URL Shortener - Bharat Singh

Problem Statement

URL shorteners appear simple until you consider read-heavy production traffic patterns.

The system is highly asymmetric:

Writes are rare (creating short URLs)
Reads are extremely frequent (redirects)

A naive implementation queries PostgreSQL on every redirect, which works at low scale but fails under high read load due to:

Database contention
Increased latency
Poor scalability

Additionally, production systems must handle:

Hot keys (popular links receiving massive traffic)
Efficient expiry of links
Low-latency redirects under load

This project focuses on optimizing the read path using layered caching and TTL-based lifecycle management, ensuring minimal latency and reduced database pressure.

Architecture

The read path is optimized through a three-layer caching strategy:

In-process cache
A sync.Map storing the most recently accessed slug → URL mappings (~1,000 entries).
- Zero network latency
- Handles hot keys efficiently
- Achieves high hit rates due to skewed access patterns (long-tail distribution)
Redis (distributed cache)
Stores all active slugs with TTL aligned to link expiry.
- Acts as the primary cache layer
- Shared across instances
- Reduces database load significantly
PostgreSQL (source of truth)
Accessed only on cache misses or after Redis eviction.
- Stores canonical mapping and metadata
- Ensures durability and correctness

Write path:

Writes go to PostgreSQL first
Redis is updated synchronously (write-through)
In-process cache is populated lazily on read

This layered design minimizes latency while preserving correctness and durability.

Design Decisions

Why layered caching instead of a single cache?
Different layers solve different latency and consistency problems:

In-process cache → ultra-fast access for hot keys
Redis → shared cache across instances
Postgres → durable source of truth

This reduces load progressively instead of relying on a single bottleneck.

Why sync.Map over a custom LRU?
A custom LRU provides precise eviction control and potentially better performance, but introduces complexity.

sync.Map offers:

Thread-safe access out of the box
Good performance for read-heavy workloads
Simplicity and reliability

The decision follows “measure before optimizing” — replace only if contention becomes a bottleneck.

Why TTL-based expiry instead of soft deletes?
Expired links should automatically disappear without manual intervention.

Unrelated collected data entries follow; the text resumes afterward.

/-- A cycle that carries its step alone, and meets no poison: the step enters the pipeline and the stream moves on. -/
theorem cycleActions_of_step {n : ArrayId} {b : Bundle} {i : Nat} {s : State} (hstep : b.stepEn = true)
    (hmore : b.carriesNoMore i) (hlast : b.last = false)
    (htile : tilePoisoned (s.arr n.val) (b.aAddr + i * b.aStride) b.mode.rowSectors = false)
    (hbuf : ((s.arr n.val).buf b.buf).poisoned = false) :
    (cycleActions n b i none s).ctr (aryStepCount n.val)
        = w64 (min ((s.ctr (aryStepCount n.val)).toNat + 1) (2 ^ 64 - 1))
      ∧ ∃ hist, (cycleActions n b i none s).arr n.val = { s.arr n.val with
        fly := (s.arr n.val).fly ++ [stepOf b i (s.arr n.val)], mode := b.mode, lastBuf := b.buf, hist := hist
        pos := ((s.arr n.val).pos + 1) % 64, su := (s.arr n.val).su.advanced b.rep } := by
  obtain ⟨-, hsig, hpre, -⟩ := b.carriesNoMore_flags hmore
  obtain ⟨hist, hissue⟩ := issueStep_of_clean htile hbuf
  unfold cycleActions
  simp only [hsig, hpre, hstep, hissue, Bool.false_eq_true, if_false, if_true]
  obtain ⟨hctr, harr⟩ := advanceStream_of_not_last (n := n) (count (aryStepCount n.val) 1 (s.modArr n.val fun x => { x with
    fly := x.fly ++ [stepOf b i (s.arr n.val)], mode := b.mode, lastBuf := b.buf, hist := hist })) hlast
  refine ⟨?_, hist, ?_⟩
  · rw [State.ctr, hctr, ← State.ctr, ctr_count, if_pos rfl]
    rfl
  · rw [harr]
    simp only [count_fields, State.arr_modArr_self]

/-- Settles O6: nothing keeps the cycle from issuing (`bundleIssue_of_legal`, `runCycle_of_clean`), and what it then does
is the one step (`cycleActions_of_step`). -/
theorem bundleIssueIssuesItsStep : Obligations.BundleIssueIssuesItsStep := by
  unfold Obligations.BundleIssueIssuesItsStep
  intro n s m
  rw [settled_def]
  intro x y b hp hnone hcur hrun hmore hpos hlegal hmode hwait hstep hcarries hhazards hunraced htile hbuf hlast
  have h : IssuesIn n m s := ⟨hp, hnone, hcur, hrun, hmore, hpos⟩
  have hissue : bundleIssue n s = cycleActions n b y.su.rep none (cycleOpened n b y.su.rep (settled n s)) :=
    (bundleIssue_of_legal h hlegal hmode hwait).trans (runCycle_of_clean hcarries hhazards)
  obtain ⟨hctr, ran, hopened⟩ := cycleOpened_of_unraced hunraced
  have hopened' : (cycleOpened n b y.su.rep (settled n s)).arr n.val = { y with su := { y.su with ran := ran } } := hopened
  obtain ⟨hcount, hist, harr⟩ := cycleActions_of_step (n := n) (i := y.su.rep)
    (s := cycleOpened n b y.su.rep (settled n s)) hstep hcarries hlast (by rw [hopened']; exact htile)
    (by rw [hopened']; exact hbuf)
  rw [hopened'] at harr
  obtain ⟨hcycle, hstatus, hplace⟩ := StreamUnit.advanced_place b.rep { y.su with ran := ran }
  refine ⟨_, exec_bundleIssue h, ?_⟩
  dsimp only
  rw [hissue, harr]
  refine ⟨rfl, rfl, hcycle, rfl, hplace, ?_, rfl, rfl, rfl, hstatus.trans (settled_current h).2⟩
  rw [hcount, State.ctr, hctr]
  rfl

end Sys2Proof.Machine
end

section
/-! Proofs about lock groups and waits (spec 04 R94, R97-R99): the members of a group, what a list of engines does one
after the other, the group's start, the waits that pass, and O12. -/

namespace Sys2Proof.Machine

/-! ## Engines that act one after the other -/

/-- Where each engine of a list without repeats acts on its own unit alone, its unit is acted on once. -/
theorem foldl_unit_of_nodup {f : State → StreamEng → State} {g : StreamUnit → StreamUnit}
    (h : ∀ s e x, (f s e).unit x = if x = e then g (s.unit e) else s.unit x) (x : StreamEng) :
    ∀ (l : List StreamEng) (s : State), l.Nodup → (l.foldl f s).unit x = if x ∈ l then g (s.unit x) else s.unit x
  | [], _, _ => rfl
  | e :: l, s, hnodup => by
    obtain ⟨hnot, hrest⟩ := List.nodup_cons.mp hnodup
    rw [List.foldl_cons, foldl_unit_of_nodup h x l _ hrest, h]
    by_cases hx : x = e
    · subst hx
      simp [hnot]
    · simp [hx]

/-- What an engine's turn brings about, and no other turn undoes, holds once the list is through. -/
theorem foldl_of_mem {P : State → Prop} {f : State → StreamEng → State} {x : StreamEng} (hset : ∀ s, P (f s x))
    (hkeep : ∀ s y, P s → P (f s y)) {l : List StreamEng} (hx : x ∈ l) (s : State) : P (l.foldl f s) := by
  obtain ⟨before, after, rfl⟩ := List.append_of_mem hx
  rw [List.foldl_append, List.foldl_cons]
  exact List.foldlRecOn after f (hset _) fun t ht y _ => hkeep t y ht

/-- A stream unit stands in its array or vector engine. -/
theorem State.unit_congr {s t : State} (ha : t.arrays = s.arrays) (hv : t.vecs = s.vecs) (e : StreamEng) :
    t.unit e = s.unit e := by
  cases e <;> simp only [State.unit, State.arr, State.vec, ha, hv]

/-- An event raised for an engine of a list reads as set. -/
theorem foldl_raiseEv_bit {x : StreamEng} {l : List StreamEng} (hx : x ∈ l) {k : Nat} (hk : k < 64) (s : State) :
    bitOf ((l.foldl (fun s x => raiseEv (streamSrc x) k s) s).evBits (streamSrc x)) k = true :=
  foldl_of_mem (P := fun s => bitOf (s.evBits (streamSrc x)) k = true)
    (fun s => by rw [raiseEv_bit _ _ _ _ _ hk]; simp) (fun s y => raiseEv_eventsStand (streamSrc y) k s (streamSrc x) k) hx s

/-! ## The start of a lock group (R97) -/

theorem allEngines_nodup : allEngines.Nodup := by decide

theorem maskMembers_nodup (e : StreamEng) (mask : BitVec 32) : (maskMembers e mask).Nodup := by
  unfold maskMembers
  split
  · exact List.nodup_singleton e
  · exact allEngines_nodup.filter _

/-- The members of the group in which engine e's launch l starts. -/
def lockGroupOf (e : StreamEng) (l : Launch) : List StreamEng := maskMembers e (ownMask e l.lockMask)

/-- The group's start time S, and whether it is late. -/
def lockStartOf (e : StreamEng) (l : Launch) (s : State) : Nat × Bool :=
  groupStart (lockGroupOf e l).length l.startTime (((lockGroupOf e l).map fun x => (s.unit x).readyAt.getD 0).foldl max 0)

/-- The state in which every member has started. -/
def membersStarted (e : StreamEng) (l : Launch) (s : State) : State :=
  (lockGroupOf e l).foldl (fun t x =>
    startMember (lockStartOf e l s).1 (startDuty (lockGroupOf e l) s) (decide (1 < (lockGroupOf e l).length)) x t) s

theorem membersStarted_unit {e x : StreamEng} {l : Launch} (hx : x ∈ lockGroupOf e l) (s : State) :
    (membersStarted e l s).unit x = beginUnit (lockStartOf e l s).1 (decide (1 < (lockGroupOf e l).length)) (s.unit x) :=
  (foldl_unit_of_nodup (fun t y x => startMember_unit _ _ _ y x t) x _ s (maskMembers_nodup _ _)).trans (if_pos hx)

/-- Engine e holds launch l, every member of its group is ready, and S has come. -/
structure GroupDue (e : StreamEng) (l : Launch) (s : State) : Prop where
  current : curLaunch (s.unit e) = some l
  ready : ∀ x ∈ lockGroupOf e l, memberReady (ownMask e l.lockMask) l.startTime x s = true
  come : (lockStartOf e l s).1 ≤ s.now

/-- A group that is due starts; a late one notes it, and the permit it held is used up. -/
theorem startGroup_of_due {e : StreamEng} {l : Launch} {s : State} (h : GroupDue e l s) :
    startGroup e s = (if (lockStartOf e l s).2 then
        (lockGroupOf e l).foldl (fun s x => raiseEv (streamSrc x) evLockLate s) (membersStarted e l s)
      else membersStarted e l s).modEnv fun v => { v with permits := v.permits.filter (· != ownMask e l.lockMask) } := by
  unfold startGroup
  simp only [h.current]
  exact (if_pos (List.all_eq_true.mpr h.ready)).trans (if_pos h.come)

theorem startGroup_unit {e x : StreamEng} {l : Launch} {s : State} (h : GroupDue e l s) (hx : x ∈ lockGroupOf e l) :
    (startGroup e s).unit x = beginUnit (lockStartOf e l s).1 (decide (1 < (lockGroupOf e l).length)) (s.unit x) := by
  rw [startGroup_of_due h, ← membersStarted_unit hx]
  exact State.unit_congr (by simp) (by simp) x

theorem startGroup_late {e x : StreamEng} {l : Launch} {s : State} (h : GroupDue e l s) (hx : x ∈ lockGroupOf e l)
    (hlate : (lockStartOf e l s).2 = true) : bitOf ((startGroup e s).evBits (streamSrc x)) evLockLate = true := by
  rw [startGroup_of_due h, if_pos hlate]
  exact foldl_raiseEv_bit hx (by decide) _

Redis TTL handles cache expiry efficiently
PostgreSQL uses a periodic cleanup job to remove expired rows

This keeps the system self-maintaining and prevents unbounded data growth.

Why write-through caching (Postgres → Redis)?
Ensures Redis always has the latest data immediately after creation.

This avoids cache misses immediately after writes and simplifies consistency logic.

Why not use a CDN for redirects?
CDNs can cache HTTP 301 responses, but introduce limitations:

No control over invalidation
Difficult to update or deactivate links
Cached responses may persist beyond intended lifecycle

Using HTTP 302 keeps control on the server side.

This prioritizes flexibility and correctness over edge caching performance.

Trade-offs

The in-process cache is instance-local.

In multi-instance deployments:

Cache invalidation is not synchronized across instances
A stale entry may exist temporarily

This is acceptable because:

Entries are short-lived (TTL-bound)
Staleness impact is minimal for this use case

Click analytics are handled asynchronously.

Events are buffered via channels
Under extreme load, events may be dropped

This prioritizes user-facing latency over analytics accuracy, ensuring redirects are never blocked.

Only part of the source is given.